As Commander in Chief, it is reckless and irresponsible for the President to completely disregard military protocol and unilaterally declare a transgender service ban without even consulting Secretary of Defense James Mattis or other military leaders. They are far more educated on the subject than President Trump. Not consulting with them before sending out those ignorant tweets shows a complete lack of judgment on the President’s part. Our military is known for protecting the marginalized, so why aren’t we doing more to protect our marginalized transgender community?

I believe in our armed services. I had to hide who I was in order to serve, but I did what I felt I had to do to serve my calling on this earth. Having to hide my true self is the biggest distraction I faced when I served in the military. Transgender military personnel put a ton of pressure on themselves just so they don’t accidentally say the wrong thing, use the wrong pronoun or act out of character. When President Obama lifted the ban in June 2016, that pressure was finally lifted off the current transgender servicemen and women.

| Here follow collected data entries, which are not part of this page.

-- ==== Sys2Proof/Laws/State.lean ====
section
/-!
SUPPORT. One lemma for each field that an update leaves as it was, true by rfl, so that no later proof unfolds a record update;
and what a field that it writes reads afterwards.
-/

set_option Elab.async false

namespace Sys2Proof.Machine

/-! ### putSlot -/

@[simp] theorem putSlot_now (sid : Nat) (x : Slot) (s : State) : (putSlot sid x s).now = s.now := rfl
@[simp] theorem putSlot_nextId (sid : Nat) (x : Slot) (s : State) : (putSlot sid x s).nextId = s.nextId := rfl
@[simp] theorem putSlot_free (sid : Nat) (x : Slot) (s : State) : (putSlot sid x s).free = s.free := rfl
@[simp] theorem putSlot_cur (sid : Nat) (x : Slot) (s : State) : (putSlot sid x s).cur = s.cur := rfl
@[simp] theorem putSlot_ev (sid : Nat) (x : Slot) (s : State) : (putSlot sid x s).ev = s.ev := rfl
@[simp] theorem putSlot_agenda (sid : Nat) (x : Slot) (s : State) : (putSlot sid x s).agenda = s.agenda := rfl
@[simp] theorem putSlot_mem (sid : Nat) (x : Slot) (s : State) : (putSlot sid x s).mem = s.mem := rfl
@[simp] theorem putSlot_olds (sid : Nat) (x : Slot) (s : State) : (putSlot sid x s).olds = s.olds := rfl
@[simp] theorem putSlot_hands (sid : Nat) (x : Slot) (s : State) : (putSlot sid x s).hands = s.hands := rfl
@[simp] theorem putSlot_decs (sid : Nat) (x : Slot) (s : State) : (putSlot sid x s).decs = s.decs := rfl
@[simp] theorem putSlot_parcelFails (sid : Nat) (x : Slot) (s : State) : (putSlot sid x s).parcelFails = s.parcelFails := rfl
@[simp] theorem putSlot_unitFails (sid : Nat) (x : Slot) (s : State) : (putSlot sid x s).unitFails = s.unitFails := rfl
@[simp] theorem putSlot_ssd (sid : Nat) (x : Slot) (s : State) : (putSlot sid x s).ssd = s.ssd := rfl
@[simp] theorem putSlot_g (sid : Nat) (x : Slot) (s : State) : (putSlot sid x s).g = s.g := rfl
@[simp] theorem putSlot_k (sid : Nat) (x : Slot) (s : State) : (putSlot sid x s).k = s.k := rfl
@[simp] theorem putSlot_q (sid : Nat) (x : Slot) (s : State) : (putSlot sid x s).q = s.q := rfl
@[simp] theorem putSlot_place (sid : Nat) (x : Slot) (s : State) : (putSlot sid x s).place = s.place := rfl
@[simp] theorem putSlot_file (sid : Nat) (x : Slot) (s : State) : (putSlot sid x s).file = s.file := rfl
@[simp] theorem putSlot_cores (sid : Nat) (x : Slot) (s : State) : (putSlot sid x s).cores = s.cores := rfl
@[simp] theorem putSlot_rt (sid : Nat) (x : Slot) (s : State) : (putSlot sid x s).rt = s.rt := rfl
@[simp] theorem putSlot_binds (sid : Nat) (x : Slot) (s : State) : (putSlot sid x s).binds = s.binds := rfl
@[simp] theorem putSlot_pairs (sid : Nat) (x : Slot) (s : State) : (putSlot sid x s).pairs = s.pairs := rfl
@[simp] theorem putSlot_rx (sid : Nat) (x : Slot) (s : State) : (putSlot sid x s).rx = s.rx := rfl
@[simp] theorem putSlot_ext (sid : Nat) (x : Slot) (s : State) : (putSlot sid x s).ext = s.ext := rfl
@[simp] theorem putSlot_v (sid : Nat) (x : Slot) (s : State) : (putSlot sid x s).v = s.v := rfl
@[simp] theorem putSlot_vq (sid : Nat) (x : Slot) (s : State) : (putSlot sid x s).vq = s.vq := rfl
@[simp] theorem putSlot_good (sid : Nat) (x : Slot) (s : State) : (putSlot sid x s).good = s.good := rfl
@[simp] theorem putSlot_accs (sid : Nat) (x : Slot) (s : State) : (putSlot sid x s).accs = s.accs := rfl
@[simp] theorem putSlot_banks (sid : Nat) (x : Slot) (s : State) : (putSlot sid x s).banks = s.banks := rfl
@[simp] theorem putSlot_engines (sid : Nat) (x : Slot) (s : State) : (putSlot sid x s).engines = s.engines := rfl
@[simp] theorem putSlot_news (sid : Nat) (x : Slot) (s : State) : (putSlot sid x s).news = s.news := rfl
@[simp] theorem putSlot_cmds (sid : Nat) (x : Slot) (s : State) : (putSlot sid x s).cmds = s.cmds := rfl
@[simp] theorem putSlot_tiles (sid : Nat) (x : Slot) (s : State) : (putSlot sid x s).tiles = s.tiles := rfl
@[simp] theorem putSlot_acc (sid : Nat) (x : Slot) (s : State) : (putSlot sid x s).acc = s.acc := rfl
@[simp] theorem putSlot_macros (sid : Nat) (x : Slot) (s : State) : (putSlot sid x s).macros = s.macros := rfl
@[simp] theorem putSlot_dirty (sid : Nat) (x : Slot) (s : State) : (putSlot sid x s).dirty = s.dirty := rfl
@[simp] theorem putSlot_guards (sid : Nat) (x : Slot) (s : State) : (putSlot sid x s).guards = s.guards := rfl
@[simp] theorem putSlot_wbs (sid : Nat) (x : Slot) (s : State) : (putSlot sid x s).wbs = s.wbs := rfl
@[simp] theorem putSlot_hops (sid : Nat) (x : Slot) (s : State) : (putSlot sid x s).hops = s.hops := rfl
@[simp] theorem putSlot_cnGrp (sid : Nat) (x : Slot) (s : State) : (putSlot sid x s).cnGrp = s.cnGrp := rfl
@[simp] theorem putSlot_cnInst (sid : Nat) (x : Slot) (s : State) : (putSlot sid x s).cnInst = s.cnInst := rfl
@[simp] theorem putSlot_cnNext (sid : Nat) (x : Slot) (s : State) : (putSlot sid x s).cnNext = s.cnNext := rfl
@[simp] theorem putSlot_cnWait (sid : Nat) (x : Slot) (s : State) : (putSlot sid x s).cnWait = s.cnWait := rfl
@[simp] theorem putSlot_cnErr (sid : Nat) (x : Slot) (s : State) : (putSlot sid x s).cnErr = s.cnErr := rfl
@[simp] theorem putSlot_ferGrp (sid : Nat) (x : Slot) (s : State) : (putSlot sid x s).ferGrp = s.ferGrp := rfl
@[simp] theorem putSlot_ferSlot (sid : Nat) (x : Slot) (s : State) : (putSlot sid x s).ferSlot = s.ferSlot := rfl
@[simp] theorem putSlot_fer (sid : Nat) (x : Slot) (s : State) : (putSlot sid x s).fer = s.fer := rfl
@[simp] theorem putSlot_tduq (sid : Nat) (x : Slot) (s : State) : (putSlot sid x s).tduq = s.tduq := rfl
@[simp] theorem putSlot_parts (sid : Nat) (x : Slot) (s : State) : (putSlot sid x s).parts = s.parts := rfl
@[simp] theorem putSlot_gangs (sid : Nat) (x : Slot) (s : State) : (putSlot sid x s).gangs = s.gangs := rfl
@[simp] theorem putSlot_bars (sid : Nat) (x : Slot) (s : State) : (putSlot sid x s).bars = s.bars := rfl
@[simp] theorem putSlot_groups (sid : Nat) (x : Slot) (s : State) : (putSlot sid x s).groups = s.groups := rfl
@[simp] theorem putSlot_mtus (sid : Nat) (x : Slot) (s : State) : (putSlot sid x s).mtus = s.mtus := rfl
@[simp] theorem putSlot_own (sid : Nat) (x : Slot) (s : State) : (putSlot sid x s).own = s.own := rfl
@[simp] theorem putSlot_sqes (sid : Nat) (x : Slot) (s : State) : (putSlot sid x s).sqes = s.sqes := rfl
@[simp] theorem putSlot_fills (sid : Nat) (x : Slot) (s : State) : (putSlot sid x s).fills = s.fills := rfl
@[simp] theorem putSlot_ports (sid : Nat) (x : Slot) (s : State) : (putSlot sid x s).ports = s.ports := rfl
@[simp] theorem putSlot_pkts (sid : Nat) (x : Slot) (s : State) : (putSlot sid x s).pkts = s.pkts := rfl
@[simp] theorem putSlot_trcs (sid : Nat) (x : Slot) (s : State) : (putSlot sid x s).trcs = s.trcs := rfl
@[simp] theorem putSlot_trcp (sid : Nat) (x : Slot) (s : State) : (putSlot sid x s).trcp = s.trcp := rfl
@[simp] theorem putSlot_pkgs (sid : Nat) (x : Slot) (s : State) : (putSlot sid x s).pkgs = s.pkgs := rfl
@[simp] theorem putSlot_saves (sid : Nat) (x : Slot) (s : State) : (putSlot sid x s).saves = s.saves := rfl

There are thousands of transgender veterans who have made enormous personal sacrifice to serve their country by subordinating their personal identities to service to our nation. They and those currently in the armed forces have served honorably — many with distinction and heroism. They are no different from other military personnel.

Instead of fear or discrimination, I would like express gratitude to every man and woman who serves our nation, regardless of their race, gender, sexual orientation or religion. To all transgender military personnel: Stay strong. I will do my best to fight on your behalf.

And to President Trump: I extend my hand. If you want to show everyone that you are a man of your word, take into consideration not only what I have to say but the other veterans and active-duty, transgender service members speaking out. If you don’t, it will only look like another example of partisan politics taking priority over facts and doing what’s right.